Ahlawat S K, Jain S, Kumari S, Varma S, Sharma B K
Department of Internal Medicine, Postgraduate Institute of Medical Education and Research, Chandigarh, India.
Obstet Gynecol Surv. 1999 Nov;54(11):728-37. doi: 10.1097/00006254-199911000-00025.
We report on a young woman with pheochromocytoma associated with pregnancy and review 41 other cases reported in the literature from 1988 to 1997. This review reveals that the overall maternal mortality was 4 percent and the fetal loss 11 percent; antenatal diagnosis of pheochromocytoma reduced maternal mortality to 2 percent; however, fetal loss was 14 percent. Diagnosis of pheochromocytoma was made antepartum in 83 percent of the cases. Although pheochromocytoma associated with pregnancy is rare, a high index of clinical suspicion must be kept and all those at risk must be investigated to achieve an early diagnosis and improved outcome. Once the diagnosis is confirmed, alpha-adrenergic blockade is essential and beta-blockade may be required. Magnetic resonance imaging and computerized tomography scan may be used to localize the tumor during the antenatal period.

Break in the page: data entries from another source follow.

-- ==== Sys2Proof/Laws/Scheduler.lean ====
section
/-! SUPPORT. What the operations of the scheduler, its lists, the Purge List and the end of a slot do, one lemma each. -/

set_option linter.unusedSimpArgs false

namespace Sys2Proof.Machine

/-- The sweep timer is left alone by a move to a state that is not STOPPING and does not begin to sweep (R151). -/
theorem Sweep.onState_same (w : Sweep) (n : Nat) (a b : SchedState) (h1 : b ≠ .stopping) (h2 : b.sweeps = true →
    a.sweeps = true) : w.onState n a b = w := by
  unfold Sweep.onState; rw [if_neg h1]
  cases hb : b.sweeps <;> simp
  intro ha; rw [h2 hb] at ha; simp at ha

/-- Adding a freeze cause (R134, R135). -/
theorem State.addCause_eq (s : State) (c : Cause) : s.addCause c = s.causeAdded c := by
  unfold State.addCause State.causeAdded
  by_cases h : s.sched.causes.get c = true
  · simp [h]
  · simp only [h, if_false]
    by_cases hr : s.sched.state = .running
    · simp only [hr, if_true, ne_eq, not_true_eq_false, if_false]
      have e1 : ∀ w n, Sweep.onState w n SchedState.running SchedState.frozen = w := fun w n => by
        simp [Sweep.onState, SchedState.sweeps]
      have e2 : ∀ w n, Sweep.onState w n SchedState.running SchedState.freezing = w := fun w n => by
        simp [Sweep.onState, SchedState.sweeps]
      split_ifs <;> apply State.ext_fields <;> simp [hr, e1, e2]
    · simp [hr]; rfl

/-- Removing a freeze cause (R134, R137). -/
theorem State.removeCause_eq (s : State) (c : Cause) : s.removeCause c = s.causeRemoved c := by
  unfold State.removeCause State.causeRemoved
  by_cases h : s.sched.causes.get c = true
  · simp only [h, if_true, not_true_eq_false, if_false]
    have e1 : ∀ w n, Sweep.onState w n SchedState.frozen SchedState.running = w := fun w n => by
        simp [Sweep.onState, SchedState.sweeps]
    have e2 : ∀ w n, Sweep.onState w n SchedState.freezing SchedState.running = w := fun w n => by
        simp [Sweep.onState, SchedState.sweeps]
    by_cases hc : (s.setCause c false).sched.causes.isEmpty = true
    · have hc' : (s.sched.causes.put c false).isEmpty = true := hc
      by_cases hs : s.sched.state = .freezing ∨ s.sched.state = .frozen
      · rw [if_pos (by simpa [hc'] using hs), if_pos ⟨hc', hs⟩]
        rcases hs with hs | hs <;> apply State.ext_fields <;> simp [hs, e1, e2]
      · rw [if_neg (by simpa [hc'] using hs), if_neg (by tauto)]; rfl
    · have hc' : ¬ (s.sched.causes.put c false).isEmpty = true := hc
      rw [if_neg (by simp [hc']), if_neg (by tauto)]; rfl
  · simp [h]

/-- The check for the end of STOPPING (R144). -/
theorem State.checkStopped_eq (s : State) : s.checkStopped = s.offIfDrained := by
  unfold State.checkStopped State.offIfDrained
  have : (s.hasStopEntry = false) ↔ (∀ e ∈ s.purge, e.purpose ≠ .stop) := by
    unfold State.hasStopEntry; simp
  simp only [this]
  split_ifs with h
  · have e1 : ∀ w n, Sweep.onState w n SchedState.stopping SchedState.off = w := fun w n => by
        simp [Sweep.onState, SchedState.sweeps]
    apply State.ext_fields <;> simp [h.1, e1]
    · rfl
    · rfl
  · rfl

/-- The state after the check for the end of STOPPING (R144). -/
theorem State.state_checkStopped (s : State) : (s.checkStopped).sched.state = if s.sched.state = .stopping ∧
    (∀ e ∈ s.purge, e.purpose ≠ .stop) ∧ s.openSlots = 0 then .off else s.sched.state := by
  rw [State.checkStopped_eq]; unfold State.offIfDrained; split_ifs <;> rfl

/-- The hand-over of the retired count (R145). -/
theorem State.checkRetired_eq (s : State) : s.checkRetired = s.haltedIfDue := by
  unfold State.checkRetired State.haltedIfDue
  have : (s.sched.state.canHalt = true) ↔ (s.sched.state = .running ∨ s.sched.state = .freezing ∨ s.sched.state = .frozen ∨ s.sched.state = .stopping) := by
    cases s.sched.state <;> simp [SchedState.canHalt]
  simp only [this]
  split_ifs with h h1
  · apply State.ext_fields <;> simp [h1, Sweep.onState, SchedState.sweeps, State.freshSweepTimer]
  · have : s.sched.state.sweeps = true := by
      rcases h.1 with h | h | h | h <;> simp_all [SchedState.sweeps]
    apply State.ext_fields <;> simp [h1, Sweep.onState, this]
  · rfl

/-- One claim on a record: the lists follow the change of its eligibility (R57). -/
theorem State.listsFollow_change {s : State} {i : Nat} (freed : Bool) {f : Station → Station}
    (h : (f (s.station i)).admin ≠ .free)
    (hl : (f (s.station i)).list = (s.station i).list) : ListsFollow s (s.change i freed f) i freed := by
  have e : (s.setStation i (f (s.station i))).station i = f (s.station i) :=
    s.station_setStation_same i (Station.ne_free h)
  have hc := State.station_change freed h
  have helig : ((s.change i freed f).station i).eligible = (f (s.station i)).eligible := by rw [hc]; rfl
  have hdef : ((s.change i freed f).station i).deficit = (f (s.station i)).deficit := by rw [hc]
  unfold ListsFollow
  simp only [helig, hdef]
  set t := s.setStation i (f (s.station i)) with ht
  have hcand : t.sched.candidate = s.sched.candidate := rfl
  have he : t.sched.entryList = s.sched.entryList := rfl
  have hr : t.sched.roundList = s.sched.roundList := rfl
  rcases t.relist_cases i (s.station i).eligible freed with ⟨h1, h2⟩ | ⟨h1, h3, h4, h2⟩ | ⟨h1, h3, h4, h2⟩ | ⟨h1, h3, h2⟩
  · rw [hcand] at h1
    have hch : s.change i freed f = t := by unfold State.change; rw [← ht, h2]
    simp [h1, hch, he, hr, e, hl]
  · rw [hcand] at h1; rw [e] at h4
    have hch : s.change i freed f = t.joinList i freed := by unfold State.change; rw [← ht, h2]
    simp only [ne_eq, h1, not_false_eq_true, h3, h4, and_self, if_true, hch]
    rw [State.station_joinList freed (by rw [e]; exact h), State.joinList_entryList, State.joinList_roundList, e, he, hr]
    cases freed
    · by_cases hd : (f (s.station i)).deficit ≤ 0
      · have : ¬ (0 < (f (s.station i)).deficit) := by omega
        simp [hd, this]
      · have : (0 < (f (s.station i)).deficit) := by omega
        simp [hd, this]
    · simp
  · rw [hcand] at h1; rw [e] at h4
    have hch : s.change i freed f = t.leaveList i := by unfold State.change; rw [← ht, h2]
    simp only [ne_eq, h1, not_false_eq_true, h3, h4, and_self, if_true, hch]
    rw [State.station_leaveList (by rw [e]; exact h)]
    simp [he, hr]
  · rw [hcand] at h1; rw [e] at h3
    have hch : s.change i freed f = t := by unfold State.change; rw [← ht, h2]
    simp only [h3, hch, e, he, hr, hl]
    cases (f (s.station i)).eligible <;> simp

/-- A claim on a record leaves everything but the records and the two lists alone (R57). -/
theorem State.change_eq (s : State) (i freed f) : s.change i freed f =
    { s with
        stations := (s.change i freed f).stations
        sched := { s.sched with
          entryList := (s.change i freed f).sched.entryList
          roundList := (s.change i freed f).sched.roundList } } := by
  apply State.ext_fields <;> simp
  apply Scheduler.ext_fields <;> simp

/-- A pending poll set to no (R71). -/
theorem State.station_cancelPoll_same {s : State} {i} (h : (s.station i).admin ≠ .free) :
    (s.cancelPoll i).station i = { s.station i with poll := false } := by
  unfold State.cancelPoll
  split
  · exact Table.get_set_same_of_ne _ _ _ (Station.ne_free h)
  next hp =>
    have : (s.station i).poll = false := by simpa using hp
    rw [← this]

/-- The Poll Queue after a poll is set to no (R71). -/
theorem State.pollQueue_cancelPoll (s : State) (i) : (s.cancelPoll i).sched.pollQueue = if (s.station i).poll =
    true then s.sched.pollQueue.filter (· ≠ i) else s.sched.pollQueue := by
  unfold State.cancelPoll; split_ifs <;> rfl

/-- A station that leaves its admin state, its list and the Poll Queue in one step (R63, R168). -/
theorem State.change_cancelPoll (s : State) (i : Nat) (a : Admin) (ha : a ≠ .free) :
   let u := (s.change i false fun r => { r with admin := a }).cancelPoll i
   u = { s with
          stations := u.stations
          sched := { s.sched with
            entryList := u.sched.entryList
            roundList := u.sched.roundList
            pollQueue :=
              if (s.station i).poll = true then s.sched.pollQueue.filter (· ≠ i) else s.sched.pollQueue } }
   ∧ OtherStationsKeep s u i ∧ u.station i = { s.station i with admin := a, poll := false, list := (u.station i).list }
   ∧ ListsFollow s u i false := by
  intro u
  have hst := State.station_change (s := s) (i := i) false (f := fun r => { r with admin := a }) ha
  have hna : ((s.change i false fun r => { r with admin := a }).station i).admin ≠ .free := by rw [hst]; exact ha
  have hu := State.station_cancelPoll_same hna
  have hp : ((s.change i false fun r => { r with admin := a }).station i).poll = (s.station i).poll := by rw [hst]
  refine ⟨?_, ?_, ?_, ?_⟩
  · apply State.ext_fields <;> simp [u]
    apply Scheduler.ext_fields <;> simp [State.pollQueue_cancelPoll, hp]
  · intro j hj
    rw [State.station_cancelPoll_ne _ hj, State.station_change_ne _ _ _ hj]
  · show u.station i = _
    rw [hu, hst]
  · obtain ⟨w, hw⟩ : ∃ w, w = s.change i false fun r => { r with admin := a } := ⟨_, rfl⟩
    have := State.listsFollow_change (s := s) (i := i) false (f := fun r => { r with admin := a }) ha rfl
    rw [← hw] at this
    have e0 : u = w.cancelPoll i := by rw [hw]
    rw [← hw] at hu
    unfold ListsFollow at this ⊢
    have e1 : (u.station i).eligible = (w.station i).eligible := by rw [e0, hu]; rfl
    have e2 : (u.station i).list = (w.station i).list := by rw [e0, hu]
    have e3 : (u.station i).deficit = (w.station i).deficit := by rw [e0, hu]
    have e4 : u.sched.entryList = w.sched.entryList := by rw [e0]; simp
    have e5 : u.sched.roundList = w.sched.roundList := by rw [e0]; simp
    rw [e1, e2, e3, e4, e5]
    exact this

/-- Asking for an entry of the Purge List (R154). -/
theorem askPurge_eq (l : List PurgeEntry) (i : Nat) (p : Purpose) : askPurge l i p =
   if ∃ e ∈ l, e.station = i then l.map fun e => if e.station = i ∧
       e.purpose.rank < p.rank then { e with purpose := p } else e
   else l ++ [{ station := i, purpose := p }] := by
  unfold askPurge
  have : (l.any fun e => e.station == i) = true ↔ ∃ e ∈ l, e.station = i := by simp
  simp only [this]

/-- Asking for a STOP entry changes no entry that stands (R143, R154). -/
theorem askPurge_stop (l : List PurgeEntry) (i : Nat) : askPurge l i .stop = if ∃ e ∈ l, e.station =
    i then l else l ++ [{ station := i, purpose := .stop }] := by
  rw [askPurge_eq]
  have : (l.map fun e => if e.station = i ∧ e.purpose.rank < Purpose.rank .stop then { e with purpose := .stop } else e) = l := by
    conv_rhs => rw [← List.map_id l]
    apply List.map_congr_left; intro e _
    simp [Purpose.rank]
  rw [this]

/-- Asking for a REMOVE entry upgrades the entry that stands in its place (R63, R154). -/
theorem askPurge_remove (l : List PurgeEntry) (i : Nat) : askPurge l i .remove =
  if ∃ x ∈ l, x.station = i then l.map fun x => if x.station = i then { x with purpose := .remove } else x
  else l ++ [{ station := i, purpose := .remove }] := by
  rw [askPurge_eq]
  congr 1
  apply List.map_congr_left; intro e _
  cases e with | mk a b => cases b <;> simp [Purpose.rank]

/-- An upgrade from STOP (R154). -/
theorem upgradesStop_iff (l : List PurgeEntry) (i) (p : Purpose) (hp : p ≠ .stop) : upgradesStop l i p =
    true ↔ ∃ e ∈ l, e.station = i ∧ e.purpose = .stop := by
  unfold upgradesStop; simp [hp, and_assoc]

/-- The record after the check for teardown (R157). -/
theorem State.station_checkTeardown (s : State) (h : Table.wf Station.free s.stations = true) (i : Nat) :
    (s.checkTeardown i).station i =
   if (s.station i).admin = .purging ∧ s.onPurgeList i = false ∧ (s.station i).queue = [] ∧ (s.station i).slot =
       none then Station.free else s.station i := by
  unfold State.checkTeardown; simp only; split_ifs with hc
  · show (s.setStation i Station.free).station i = _
    rw [State.station_setStation h, if_pos rfl]
  · rfl

theorem State.wf_relist (s : State) (i w f) (h : Table.wf Station.free s.stations = true) :
    Table.wf Station.free (s.relist i w f).stations = true := by
  unfold State.relist State.joinList State.leaveList; simp only; split_ifs <;>
      first | exact h | exact Table.wf_set h _ _

theorem State.wf_release (s : State) (i d r) (h : Table.wf Station.free s.stations = true) :
    Table.wf Station.free (s.release i d r).stations = true := by
  have hc : ∀ u : State, Table.wf Station.free u.stations = true → ∀ f, Table.wf Station.free (u.count i f).stations = true := by
    intro u hu f; unfold State.count; split_ifs
    · exact hu
    · exact Table.wf_set hu _ _
  unfold State.release; simp only; split_ifs
  · exact hc _ (by simpa using h) _
  · split <;> exact hc _ (by simpa using h) _

theorem State.wf_releases (i : Nat) : ∀ (l : List (Nat × Reason)) (s : State), Table.wf Station.free s.stations =
    true → Table.wf Station.free (s.releases i l).stations = true
  | [], _, h => h
  | (d, r) :: rest, s, h => by rw [State.releases]; exact State.wf_releases i rest _ (State.wf_release _ _ _ _ h)

/-- A release moves the scheduler to HALTED or not at all (R145). -/
theorem State.state_release (s : State) (i d r) : (s.release i d r).sched.state =
    s.sched.state ∨ (s.release i d r).sched.state = .halted := by
  have hw : ∀ b, (s.withPools b).sched.state = s.sched.state ∨ (s.withPools b).sched.state = .halted := by
    intro b
    unfold State.withPools State.checkRetired; simp only; split_ifs
    · right; rfl
    · left; rfl
    · left; rfl
  unfold State.release; simp only; split_ifs
  · left; simp
  · split <;> simpa using hw _

/-- Releases move the scheduler to HALTED or not at all (R145). -/
theorem State.state_releases (i : Nat) : ∀ (l : List (Nat × Reason)) (s : State), (s.releases i l).sched.state =
    s.sched.state ∨ (s.releases i l).sched.state = .halted
  | [], s => Or.inl rfl
  | (d, r) :: rest, s => by
    rw [State.releases]
    rcases State.state_releases i rest (s.release i d r) with h | h
    · rw [h]; exact State.state_release _ _ _ _
    · exact Or.inr h
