/-- Settles O34: the fates, the record, the releases and the slot; and the claims of the grant's stream, one by one. -/
theorem validDoneEndsGrant : Obligations.ValidDoneEndsGrant := by
  intro frame s g tm canonical running ok body k i r airtime rate outcome descs fates back gone known open_ serial sent
    count codes once live slot
  obtain ⟨outcomes, read⟩ := outcomesOf_isSome count codes
  have valid := exec_done_valid running ok known open_ serial sent count read
  constructor
  · intro list none_
    have gone_eq : released fates = gone := released_eq_filterMap fates
    have fates_descs : fates.map Prod.fst = descs := s.map_fst_fates r descs outcome
    have once' : (fates.map Prod.fst).Nodup := fates_descs ▸ once
    have written := s.station_atDone r back (doneOf frame) g.frames
    have rate' := r.rate_atDone back (doneOf frame) (s.chainMarked g.frames)
    have done : exec (.done frame) s = .next
        (((s.settled i (r.atDone back (doneOf frame) (s.chainMarked g.frames)) back).releases i gone).closeSlot k i) := by
      rw [valid, State.validDone_eq _ _ none_, s.endings_eq_fates r read count, ← gone_eq]
      rfl
    generalize r.atDone back (doneOf frame) (s.chainMarked g.frames) = q at written rate' done
    have live' : q.admin ≠ .free := by rw [written]; exact live
    have agrees := s.agreesButTables_settled i (r := q) (back := back)
    have record : (s.settled i q back).station i = q := State.station_setStation_same _ i (Station.ne_free live')
    have canonical' := (State.Keeps.settled s i (r := q) (back := back)).forms_and_capacities.1 canonical
    have others := s.otherStationsKeep_settled i (r := q) (back := back)
    obtain ⟨closes, free, slots, stations, ⟨mem, ecc⟩, scheduler⟩ :=
      State.closeSlot_releases (s := s) (k := k) gone canonical' (by rw [agrees]) (by rw [agrees]) (by rw [agrees]) others
        (by rw [record]; exact live')
    refine ⟨_, _, done, agrees, canonical', s.otherDescsKeep_settled i, fun d mem => s.desc_settled i mem, others,
      by rw [record]; exact rate', by rw [record]; exact written, closes, free, slots, stations, fun d out => ?_,
      fun d mem => ?_, mem, ecc, scheduler⟩
    · have unlisted := fun mem => out (fates_descs ▸ mem_of_requeued_or_released (d := d) mem)
      rw [State.desc_closeSlot_releases fun mem => unlisted (.inr (gone_eq ▸ mem))]
      exact s.otherDescsKeep_settled i d fun mem => unlisted (.inl mem)
    · rw [State.desc_closeSlot_releases (gone_eq ▸ requeued_released_apart once' mem)]
      exact s.desc_settled i mem
  · intro n c s' found station feed first taken
    rw [exec_faultClaim found] at taken
    cases taken
    have settled := State.settleFeedClaims_takeClaim (i := i) found (by simp [FaultClaim.ofStream, station, feed])
      fun m e below at_m => by simpa [FaultClaim.ofStream] using first m e below at_m
    have running' : ((s.withClaims (s.faultClaims.eraseIdx n)).takeClaim c).inReset = false :=
      (State.takeClaim_inReset _ c).trans running
    have open_' : ((s.withClaims (s.faultClaims.eraseIdx n)).takeClaim c).slot k = some g :=
      (State.slot_congr (State.takeClaim_sched_slots _ c) k).trans open_
    rw [valid, exec_done_valid running' ok known open_' serial sent count read, State.validDone, State.validDone, settled]

end Sys2Proof.Machine
end

section
/-! PROOFS. UP messages (07): the charge of the station and the storing or the loss of the frame (O25, O26). -/
set_option Elab.async false

namespace Sys2Proof.Machine

/-! ### The message read from a sound frame (12.5) -/

section
variable (frame : List Byte)

theorem toNat_station_upMessageOf : (upMessageOf frame).station.toNat = fieldAt (frameBody frame) 0 2 :=
  Nat.mod_eq_of_lt (fieldAt_lt _ 0 2)

theorem toNat_airtime_upMessageOf : (upMessageOf frame).airtime.toNat = fieldAt (frameBody frame) 2 2 :=
  Nat.mod_eq_of_lt (fieldAt_lt _ 2 2)

theorem length_bytes_upMessageOf : (upMessageOf frame).bytes.length = (frameBody frame).length - 8 := List.length_drop

end

theorem exec_upMessage {frame : List Byte} {s : State} (running : s.inReset = false)
    (ok : sound .radio 0x32 frame = true) : exec (.upMessage frame) s = .next (s.takeUp (upMessageOf frame)) := by
  show execUpMessage frame s = _
  rw [execUpMessage, if_neg (not_ignored (kind := kindUp) running ok)]

/-! ### The charge of a record (R90, R96, R128) -/

theorem State.uplinkKnown_iff (s : State) (i : Nat) :
    s.uplinkKnown i = true ↔ i < 512 ∧ ((s.station i).admin = .active ∨ (s.station i).admin = .faulted) := by
  simp [State.uplinkKnown]

theorem State.admin_ne_free_of_uplinkKnown {s : State} {i : Nat} (known : s.uplinkKnown i = true) :
    (s.station i).admin ≠ .free := by
  obtain ⟨-, active | faulted⟩ := (s.uplinkKnown_iff i).1 known
  · simp [active]
  · simp [faulted]

/-- A record after the charge of an uplink airtime: an Entry List member brought to 0 or below is in the Round List. -/
def Station.uplinkCharged (r : Station) (airtime : Nat) : Station :=
  let deficit := chargedDeficit r.deficit (uplinkCharge airtime r.share)
  { r with
    deficit := deficit
    counters := { r.counters with uplinkAirtime := addTo r.counters.uplinkAirtime airtime }
    list := if r.list = .entry ∧ deficit ≤ 0 then .round else r.list }
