-- ==== Sys2Proof/Machine/Ops.lean ====
section
/-! DEFINITION. The named operations over the state: registers, memory, stack, pc, fatal errors, reset. -/

namespace Sys2Proof.Machine

/-! ## Registers (R10) -/

/-- Read of `V[x]`. -/
def State.reg (s : State) (x : Reg) : Byte := s.v[x.toNat]

/-- Write of `V[x]`. No register is hardwired (R10). -/
def State.setReg (s : State) (x : Reg) (b : Byte) : State := { s with v := s.v.set x.toNat b }

/-- The flag register `VF` (R11). -/
def State.vf : Reg := 0xF#4

/-! ## The program counter (R85) -/

/-- The sequential class: `pc + 2`. -/
def State.advance (s : State) : State := { s with pc := s.pc + 2#16 }

/-- The skip class: `pc + 4` if the condition holds, else `pc + 2`. -/
def State.skipIf (s : State) (cond : Bool) : State := { s with pc := if cond then s.pc + 4#16 else s.pc + 2#16 }

/-- The absolute classes: `pc` becomes the target. -/
def State.jumpTo (s : State) (target : Word) : State := { s with pc := target }

/-! ## Memory (R41, R46, R48) -/

/-- The byte at an address below 4096. -/
def State.readByte (s : State) (a : Nat) : Byte := Memory.read s.platform s.mem a

/-- `n` bytes at ascending addresses. -/
def State.readBytes (s : State) (a : Nat) : Nat → List Byte
  | 0 => []
  | n + 1 => s.readByte a :: State.readBytes s (a + 1) n

/-- Bytes stored at ascending addresses. -/
def State.storeBytes (s : State) (a : Nat) (bytes : List Byte) : State :=
  { s with mem := Memory.writeBytes s.platform s.mem a bytes }

/-- The word the fetch forms: the byte at `pc` is the high one (R83). -/
def State.fetchWord (s : State) : Word :=
  wordOfBytes (s.readByte s.pc.toNat) (s.readByte (s.pc.toNat + 1))

/-- The fetch check: `pc` is even and `0x200 <= pc <= 0xFFE` (R82). UNVERIFIED: the spec's decision D3; log entry 11. -/
def State.fetchable (s : State) : Bool :=
  !s.pc.getLsbD 0 && decide (0x200 ≤ s.pc.toNat) && decide (s.pc.toNat ≤ 0xFFE)

/-! ## Register blocks (R124, R125) -/

/-- `V0` to `Vx`, in that order. -/
def State.regsUpTo (s : State) (x : Reg) : List Byte := s.v.toList.take (x.toNat + 1)

/-- Bytes loaded into consecutive registers, ascending from `V[r]`. -/
def State.setRegs (s : State) (r : Nat) : List Byte → State
  | [] => s
  | b :: bs => State.setRegs (s.setReg (BitVec.ofNat 4 r) b) (r + 1) bs

/-! ## Fatal errors (R87, R154 to R156) -/

/-- Taking a fatal error: the block halts and the record is written; nothing else changes, `pc` included. There is no
handler and no return from it (R155): only RESET, below, leaves the halted state. DEDUCED: the halted state is a next state
(R154, R156); log entry 1. -/
def State.raise (s : State) (r : FaultRecord) : State := { s with run := .halted, fault := some r }

/-- `raise OutOfBounds` from the instruction `i`: its word is recorded, which `encode` gives (R151). DEDUCED; log entry 9. -/
def State.raiseOob (s : State) (cause : Cause) (addr : Word) (i : Instr) : State :=
  s.raise (.outOfBounds cause addr (some (encode i)) s.pc)

/-! ## Reset (R180 to R183, R191) -/

/-- The state after a RESET that loads a program: R180's values, the program's bytes at 0x200. The random input goes on
where it was and the host's queue is the host's (log entries 3 and 2). -/
def State.load (s : State) (p : Platform) (program : List Byte) (snapshot : KeySet) : State :=
  (State.boot p snapshot s.draws s.pending).storeBytes Config.progBase.toNat program

/-- The RESET event with its preconditions (R182, R183). DEDUCED: without them there is no next state (decision D27); log
entry 8. -/
def State.resetEvent (s : State) (p : Platform) (program : Option (List Byte)) (snapshot : KeySet) : Result :=
  match program with
  | none => .fault (.loadError none)
  | some bytes =>
    if Config.programFits bytes then
      if p.wellFormed then .next (s.load p bytes snapshot) else .fault (.fontBase p.fontBase)
    else .fault (.loadError (some bytes.length))

/-! ## Timers and keys (R161) -/

/-- One decrement that stops at 0. -/
def countDown (t : Byte) : Byte := if t = 0#8 then 0#8 else t - 1#8

/-- The timers' part of TICK. -/
def State.decrementTimers (s : State) : State := { s with dt := countDown s.dt, st := countDown s.st }

/-- The key latch's part of TICK. -/
def State.latchKeys (s : State) (snapshot : KeySet) : State := { s with keys := snapshot }

/-- The state in the middle of a TICK, when the host reads the display: the timers are down by one, in HALTED they stop
(R88, R161). -/
def State.midTick (s : State) : State := if s.run = .halted then s else s.decrementTimers

/-- The TICK event: nothing in HALTED (R88), else timers, hand-off of the display (which changes nothing in the block),
then the new snapshot (R161). -/
def State.tick (s : State) (snapshot : KeySet) : State :=
  if s.run = .halted then s else s.decrementTimers.latchKeys snapshot

end Sys2Proof.Machine
end

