-- ==== Sys2Proof/Machine/Control.lean ====
section
/-! DEFINITION. Control transfer (spec/41_control_transfer.md). -/

namespace Sys2Proof.Machine

/-- `00EE`: pops the return address; with no pending call it is a STACK_UNDERFLOW (R90). -/
def execRet (s : State) : Result :=
  if s.sp = 0#8 then .next (s.raiseOob .stackUnderflow 0#16 .ret)
  else if h : s.sp.toNat ≤ 16 then
    .next ({ s with sp := s.sp - 1#8 }.jumpTo (s.stack[s.sp.toNat - 1]'(by omega)))
  else .fault (.stackPointer s.sp)

/-- `1nnn` (R91). -/
def execJp (nnn : Addr) (s : State) : Result := .next (s.jumpTo (zextAddr nnn))

/-- `2nnn`: pushes `pc + 2`; with 16 live entries it is a STACK_OVERFLOW (R92). UNVERIFIED: what is pushed is
decision D4; log entry 17. -/
def execCall (nnn : Addr) (s : State) : Result :=
  if s.sp = 16#8 then .next (s.raiseOob .stackOverflow 16#16 (.call nnn))
  else if h : s.sp.toNat < 16 then
    .next ({ s with stack := s.stack.set s.sp.toNat (s.pc + 2#16), sp := s.sp + 1#8 }.jumpTo (zextAddr nnn))
  else .fault (.stackPointer s.sp)

/-- `3xnn` (R93). -/
def execSeImm (x : Reg) (nn : Byte) (s : State) : Result := .next (s.skipIf (s.reg x == nn))

/-- `4xnn` (R94). -/
def execSneImm (x : Reg) (nn : Byte) (s : State) : Result := .next (s.skipIf (s.reg x != nn))

/-- `5xy0` (R95). -/
def execSeReg (x y : Reg) (s : State) : Result := .next (s.skipIf (s.reg x == s.reg y))

/-- `9xy0` (R96). -/
def execSneReg (x y : Reg) (s : State) : Result := .next (s.skipIf (s.reg x != s.reg y))

/-- `Bnnn`: the sum is not reduced to 12 bits (R97). -/
def execJpV0 (nnn : Addr) (s : State) : Result := .next (s.jumpTo (zextAddr nnn + zextByte (s.reg 0#4)))

end Sys2Proof.Machine
end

In early pregnancy, i.e., before 24 weeks, both tumor resection and medical treatment are associated with good fetal outcome; in later pregnancy, elective cesarean delivery followed by tumor resection results in favorable maternal and fetal outcome.
Obstetricians & Gynecologists, Family Physicians.
After completion of this article, the reader will be able to understand the clinical manifestations of a pheochromocytoma during pregnancy, how to make the diagnosis of a pheochromocytoma during pregnancy, and to know the medical and surgical management of a pheochromocytoma during pregnancy.